Luckily, we already have a precise model of finite-precision semantics: software implementations! Indeed, low-level code already specifies most of the information we need, from the numerical type of variables to the order in which operations are performed [1]. We only need to trust the compiler and underlying hardware to not perform too many unsafe optimisations…
Open Research Directions
Extracting an accurate model of the neural network implementation is challenging. For safety-critical applications, it may be more practical to synthesize a “safe-by-design’’ software implementation from scratch. Doing so in an efficient way is a challenge on its own [3].
Once we have an accurate model, verifying its safety is not easy. Reasoning about finite-precision computation is inherently more complex [4], and existing verification tools may not be entirely trustworthy [1]. Better decision procedures and abstraction-refinement algorithms are needed.
References
[1] Manino, E., Farias, B., Menezes, R.S., Shmarov, F., Cordeiro, L. C., 2025. Floating-Point Neural Network Verification at the Software Level. https://arxiv.org/abs/2510.23389
[2] Cordeiro, L.C., Daggitt, M.L., Girard-Satabin, J., Isac, O., Johnson, T.T., Katz, G., Komendantskaya, E., Lemesle, A., Manino, E., Šinkarovs, A. and Wu, H., 2024, December.

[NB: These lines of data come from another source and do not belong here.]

/-- LMH, a word instruction (R230). -/
def execLmh (r : Reg) (m : MemRef) (s : State) : Host.Outcome State Fault Refusal :=
  perform .word (opLmh r m) s

/-- LMW (R231): load masked word. -/
def opLmw (r : Reg) (m : MemRef) (s : State) : Res Unit :=
  loadMasked r m s

/-- LMW, a word instruction (R231). -/
def execLmw (r : Reg) (m : MemRef) (s : State) : Host.Outcome State Fault Refusal :=
  perform .word (opLmw r m) s

/-- LMD (R232): load masked doubleword. -/
def opLmd (r : Reg) (m : MemRef) (s : State) : Res Unit :=
  loadMasked r m s

/-- LMD, a word instruction (R232). -/
def execLmd (r : Reg) (m : MemRef) (s : State) : Host.Outcome State Fault Refusal :=
  perform .word (opLmd r m) s

/-- LNB (R233): load negative byte. -/
def opLnb (r : Reg) (m : MemRef) (s : State) : Res Unit :=
  loadNegative r m s

/-- LNB, a word instruction (R233). -/
def execLnb (r : Reg) (m : MemRef) (s : State) : Host.Outcome State Fault Refusal :=
  perform .word (opLnb r m) s

/-- LNH (R234): load negative halfword. -/
def opLnh (r : Reg) (m : MemRef) (s : State) : Res Unit :=
  loadNegative r m s

/-- LNH, a word instruction (R234). -/
def execLnh (r : Reg) (m : MemRef) (s : State) : Host.Outcome State Fault Refusal :=
  perform .word (opLnh r m) s

/-- LNW (R235): load negative word. -/
def opLnw (r : Reg) (m : MemRef) (s : State) : Res Unit :=
  loadNegative r m s

/-- LNW, a word instruction (R235). -/
def execLnw (r : Reg) (m : MemRef) (s : State) : Host.Outcome State Fault Refusal :=
  perform .word (opLnw r m) s

/-- LND (R236): load negative doubleword. -/
def opLnd (r : Reg) (m : MemRef) (s : State) : Res Unit :=
  loadNegative r m s

/-- LND, a word instruction (R236). -/
def execLnd (r : Reg) (m : MemRef) (s : State) : Host.Outcome State Fault Refusal :=
  perform .word (opLnd r m) s

/-- LI (R237): load immediate. -/
def opLi (r : Reg) (v : Half) (s : State) : Res Unit :=
  .ok () (putWord r (v.signExtend 32) s)

/-- LI, a word instruction (R237). -/
def execLi (r : Reg) (v : Half) (s : State) : Host.Outcome State Fault Refusal :=
  perform .word (opLi r v) s

/-- LEA (R238): load effective address; the conditions codes are unchanged and the operand is not read. -/
def opLea (r : Reg) (m : MemRef) (s : State) : Res Unit :=
  (resolve .operand m s).bind fun t s =>
    .ok () (s.setReg r (leaValue s (t.last.getD (memWord 0x34 r m)) t))

/-- LEA, a word instruction (R238). -/
def execLea (r : Reg) (m : MemRef) (s : State) : Host.Outcome State Fault Refusal :=
  perform .word (opLea r m) s
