-- ==== Sys2Proof/Certificates/Slice0/Obligations.lean ====
section
/-!
DEFINITION. The statements for the provers. `quiet` is the absence of other agents' stores and of a due Block Mode
Timeout, `Ended` the end of an instruction that goes on in sequence, `onlyRegs` and `onlyMem` the frames
(Sys2Proof/Safety.lean).

What holds for every statement with `quiet`, `Ended` or `endedAs`: that the pc wraps in its 18 bits is the spec's own
decision D13, BLOCK_COUNT its decision D70 (log 13), other agents' stores as lists before each access the model's
choice (logs 17, 31), and that an address stop asks for a halt and lets the instruction go on decision D75 (log 25).
-/

open Sys2Proof Sys2Proof.Machine

/-! ### Encoding, fetch and step -/

/-- Decoding the encoding of a well-formed instruction gives it back, every operand at every value. That the bits a
format leaves unassigned are ignored, hence no operands, is the spec's own decision D39 (log 34); EXRR's word is its
decision D47. -/
def Obligations.DecodeEncode : Prop := ∀ i : Instr, i.wf = true → decode (encode i) = .ok i

/-- Words written out from the encodings of the spec, one for each family. Where the manual's lists disagree the words
are the spec's resolution: TRRM is 2C08 by conflict C21. -/
def Obligations.DecodesSpecWords : Prop :=
  decode 0xAD281400 = .ok (.lb 2 ⟨1, false, 0x81400⟩) ∧
  decode 0xDE002100 = .ok (.stf 4 ⟨0, false, 0x02100⟩) ∧
  decode 0x2CA80000 = .ok (.trrm 1 2) ∧
  decode 0x2D1A0000 = .ok (.tmapr 2 1) ∧
  decode 0xEC101414 = .ok (.bu ⟨0, true, 0x01414⟩) ∧
  decode 0xC88571A2 = .ok (.ci 1 0x71A2) ∧
  decode 0x8600081A = .ok (.anmd 4 ⟨0, false, 0x0081A⟩) ∧
  decode 0x6F4C0000 = .ok (.sla 6 12) ∧
  decode 0x1B820000 = .ok (.sbr 7 0 2) ∧
  decode 0xBA009252 = .ok (.admd 4 ⟨0, false, 0x09252⟩) ∧
  decode 0x47200000 = .ok (.dvr 6 2) ∧
  decode 0xE1082002 = .ok (.adfd 2 ⟨0, false, 0x82002⟩) ∧
  decode 0xC8062123 = .ok (.svc 2 0x123) ∧
  decode 0xFD440000 = .ok (.dai 0x28) ∧
  decode 0xFC5F0800 = .ok (.wcwcs 0 0x0800)

/-- The words that are no instruction, and no others: unassigned operation codes, augmenting codes and Class F
sub-operations; and a word operation code at a right halfword. That a word code in the right halfword is no
instruction is the spec's own decision D12 (log 33), that unassigned bits do not matter its decision D39 (log 34). The
manual lists no unassigned codes: they are the complement of the assigned ones (N57), with the operation codes of
conflict C21. -/
def Obligations.UndefinedWords : Prop :=
  (∀ w : Word,
    let op := opOf w
    let aug := (f12 w).toNat
    (∃ e, decode w = .error e) ↔
      (0x12 ≤ op ∧ op ≤ 0x17) ∨
      (op = 0x00 ∧ aug = 0xA) ∨
      (op ∈ [0x01, 0x04, 0x05, 0x10, 0x11, 0x18, 0x19, 0x1A] ∧ aug ≠ 0) ∨
      (op ∈ [0x02, 0x03, 0x0E, 0x0F] ∧ aug ≠ 0 ∧ aug ≠ 8) ∨
      (op = 0x0B ∧ aug ∈ [1, 2, 6]) ∨
      (op = 0x32 ∧ 0xB ≤ aug) ∨
      (op = 0x3F ∧ aug % 8 = 7 ∧ (bits w 9 4).toNat ∈ [0x0, 0x1, 0xA])) ∧
  (∀ w : Word, isHalfLen (fetchImage w true) = false → decodeFetched w true = .error .wordInRightHalf) ∧
  (∀ w : Word, decodeFetched w false = decode w)

/-- A step with no event and no interrupt runs the instruction that the word at the pc decodes to, in the state itself
but for the pair of R660, an instruction stop, and what other agents have stored before the fetch; a halt that was
asked for takes effect after it. Where the words are not the manual's: that the instruction is fetched from memory
when it is executed is the spec's own decision D33 (R135 marks it); that the instruction which matches an address stop
still runs, and the halt follows it, is its decision D75 (R842 marks it), the address compared log 25, the displays of
that halt log 46; that other agents' stores come just before the fetch, one list for each access, is the model's
choice (logs 17, 31); that the pair of R660 is cleared as the instruction begins is log 35. -/
def Obligations.StepRunsDecoded : Prop :=
  ∀ (s : State) (pa : Addr) (i : Instr), s.inputs = [] → s.run = .run → s.sensed = none →
    s.translate .fetch false (fetchAddr s.pc) = .ok pa → s.present pa .word = true → s.fetchParity = false →
    let v := State.interleave { s with noIntNext := false }
    decodeFetched (v.peek pa.toNat .word) (nrOf s.pc) = .ok i →
    step s = settleOutcome (exec i (v.askHalt s.instrStopHit)) ∧
    (s.haltReq = .none → s.instrStopHit = false → ∀ t, exec i v = .next t → t.haltReq = .none → step s = .next t)

/-- A word that is no instruction raises Undefined Instruction, the pc past it by the length of R161. That the stored
pc is past the word is the spec's own decision D66, the length given to an unassigned code its decision D69; that a
word code in the right halfword counts as a word is log 33. The fetch from memory when the word is executed is D33, a
word code in the right halfword D12, the stores of others before the fetch logs 17 and 31. -/
def Obligations.StepTrapsUndefined : Prop :=
  ∀ (s : State) (pa : Addr) (e : DecodeError), s.inputs = [] → s.run = .run → s.sensed = none →
    s.translate .fetch false (fetchAddr s.pc) = .ok pa → s.present pa .word = true → s.fetchParity = false →
    s.haltReq = .none → s.instrStopHit = false →
    let v := State.interleave { s with noIntNext := false }
    decodeFetched (v.peek pa.toNat .word) (nrOf s.pc) = .error e →
    let len := lenOf (fetchImage (v.peek pa.toNat .word) (nrOf s.pc))
    step s = .next (settle (raise (.undefined false)
      ({ v with lastBix := false, pc := advance len s.pc, hist := histOf len s.pc })))
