@[simp] theorem setByte_regs (s : State) (a : Nat) (b : Byte) : (s.setByte a b).regs = s.regs := rfl
@[simp] theorem setByte_priv (s : State) (a : Nat) (b : Byte) : (s.setByte a b).priv = s.priv := rfl
@[simp] theorem setByte_cc (s : State) (a : Nat) (b : Byte) : (s.setByte a b).cc = s.cc := rfl
@[simp] theorem setByte_ext (s : State) (a : Nat) (b : Byte) : (s.setByte a b).ext = s.ext := rfl
@[simp] theorem setByte_hist (s : State) (a : Nat) (b : Byte) : (s.setByte a b).hist = s.hist := rfl
@[simp] theorem setByte_aexp (s : State) (a : Nat) (b : Byte) : (s.setByte a b).aexp = s.aexp := rfl
@[simp] theorem setByte_pc (s : State) (a : Nat) (b : Byte) : (s.setByte a b).pc = s.pc := rfl
@[simp] theorem setByte_psd2 (s : State) (a : Nat) (b : Byte) : (s.setByte a b).psd2 = s.psd2 := rfl
@[simp] theorem setByte_mode (s : State) (a : Nat) (b : Byte) : (s.setByte a b).mode = s.mode := rfl
@[simp] theorem setByte_bmtEn (s : State) (a : Nat) (b : Byte) : (s.setByte a b).bmtEn = s.bmtEn := rfl
@[simp] theorem setByte_psdTrapEn (s : State) (a : Nat) (b : Byte) : (s.setByte a b).psdTrapEn = s.psdTrapEn := rfl
@[simp] theorem setByte_scratch (s : State) (a : Nat) (b : Byte) : (s.setByte a b).scratch = s.scratch := rfl
@[simp] theorem setByte_mapRegs (s : State) (a : Nat) (b : Byte) : (s.setByte a b).mapRegs = s.mapRegs := rfl
@[simp] theorem setByte_mapActive (s : State) (a : Nat) (b : Byte) : (s.setByte a b).mapActive = s.mapActive := rfl
@[simp] theorem setByte_blocked (s : State) (a : Nat) (b : Byte) : (s.setByte a b).blocked = s.blocked := rfl
@[simp] theorem setByte_blockCount (s : State) (a : Nat) (b : Byte) : (s.setByte a b).blockCount = s.blockCount := rfl
@[simp] theorem setByte_prot (s : State) (a : Nat) (b : Byte) : (s.setByte a b).prot = s.prot := rfl
@[simp] theorem setByte_enabled (s : State) (a : Nat) (b : Byte) : (s.setByte a b).enabled = s.enabled := rfl
@[simp] theorem setByte_request (s : State) (a : Nat) (b : Byte) : (s.setByte a b).request = s.request := rfl
@[simp] theorem setByte_active (s : State) (a : Nat) (b : Byte) : (s.setByte a b).active = s.active := rfl
@[simp] theorem setByte_noIntNext (s : State) (a : Nat) (b : Byte) : (s.setByte a b).noIntNext = s.noIntNext := rfl
@[simp] theorem setByte_csw (s : State) (a : Nat) (b : Byte) : (s.setByte a b).csw = s.csw := rfl
@[simp] theorem setByte_run (s : State) (a : Nat) (b : Byte) : (s.setByte a b).run = s.run := rfl
@[simp] theorem setByte_wcs (s : State) (a : Nat) (b : Byte) : (s.setByte a b).wcs = s.wcs := rfl
@[simp] theorem setByte_ecwcsArmed (s : State) (a : Nat) (b : Byte) : (s.setByte a b).ecwcsArmed = s.ecwcsArmed := rfl
@[simp] theorem setByte_dev (s : State) (a : Nat) (b : Byte) : (s.setByte a b).dev = s.dev := rfl
@[simp] theorem setByte_int (s : State) (a : Nat) (b : Byte) : (s.setByte a b).int = s.int := rfl
@[simp] theorem setByte_mem (s : State) (a : Nat) (b : Byte) : (s.setByte a b).mem = Sparse.set unlistedByte s.mem a b := rfl
@[simp] theorem setByte_stops (s : State) (a : Nat) (b : Byte) : (s.setByte a b).stops = s.stops := rfl
@[simp] theorem setByte_panel (s : State) (a : Nat) (b : Byte) : (s.setByte a b).panel = s.panel := rfl
@[simp] theorem setByte_haltReq (s : State) (a : Nat) (b : Byte) : (s.setByte a b).haltReq = s.haltReq := rfl
@[simp] theorem setByte_lastBix (s : State) (a : Nat) (b : Byte) : (s.setByte a b).lastBix = s.lastBix := rfl
@[simp] theorem setByte_fetchParity (s : State) (a : Nat) (b : Byte) : (s.setByte a b).fetchParity = s.fetchParity := rfl
@[simp] theorem setByte_operandParity (s : State) (a : Nat) (b : Byte) : (s.setByte a b).operandParity = s.operandParity := rfl
@[simp] theorem setByte_inputs (s : State) (a : Nat) (b : Byte) : (s.setByte a b).inputs = s.inputs := rfl
@[simp] theorem setByte_between (s : State) (a : Nat) (b : Byte) : (s.setByte a b).between = s.between := rfl
@[simp] theorem setByte_devReplies (s : State) (a : Nat) (b : Byte) : (s.setByte a b).devReplies = s.devReplies := rfl
@[simp] theorem setByte_chanReplies (s : State) (a : Nat) (b : Byte) : (s.setByte a b).chanReplies = s.chanReplies := rfl
@[simp] theorem setByte_ackReplies (s : State) (a : Nat) (b : Byte) : (s.setByte a b).ackReplies = s.ackReplies := rfl
@[simp] theorem setByte_wcsReplies (s : State) (a : Nat) (b : Byte) : (s.setByte a b).wcsReplies = s.wcsReplies := rfl
@[simp] theorem setByte_sent (s : State) (a : Nat) (b : Byte) : (s.setByte a b).sent = s.sent := rfl
@[simp] theorem setByte_freeCount (s : State) (a : Nat) (b : Byte) : (s.setByte a b).freeCount = s.freeCount := rfl
@[simp] theorem setByte_cfg (s : State) (a : Nat) (b : Byte) : (s.setByte a b).cfg = s.cfg := rfl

Neural Network Verification is a Programming Language Challenge. In _34th European Symposium on Programming.
[3] Matos, J.B.P., de Lima Filho, E.B., Bessa, I., Manino, E., Song, X. and Cordeiro, L.C., 2023. Counterexample guided neural network quantization refinement. IEEE Transactions on Computer-Aided Design of Integrated Circuits and Systems, 43(4), pp.1121-1134.
[4] Giacobbe, M., Henzinger, T.A. and Lechner, M., 2020. How many bits does it take to quantize your neural network?. In Tools and Algorithms for the Construction and Analysis of Systems: 26th International Conference, TACAS 2020, Held as Part of the European Joint Conferences on Theory and Practice of Software, ETAPS 2020, Dublin, Ireland, April 25–30, 2020, Proceedings, Part II 26 (pp. 79-97). Springer International Publishing.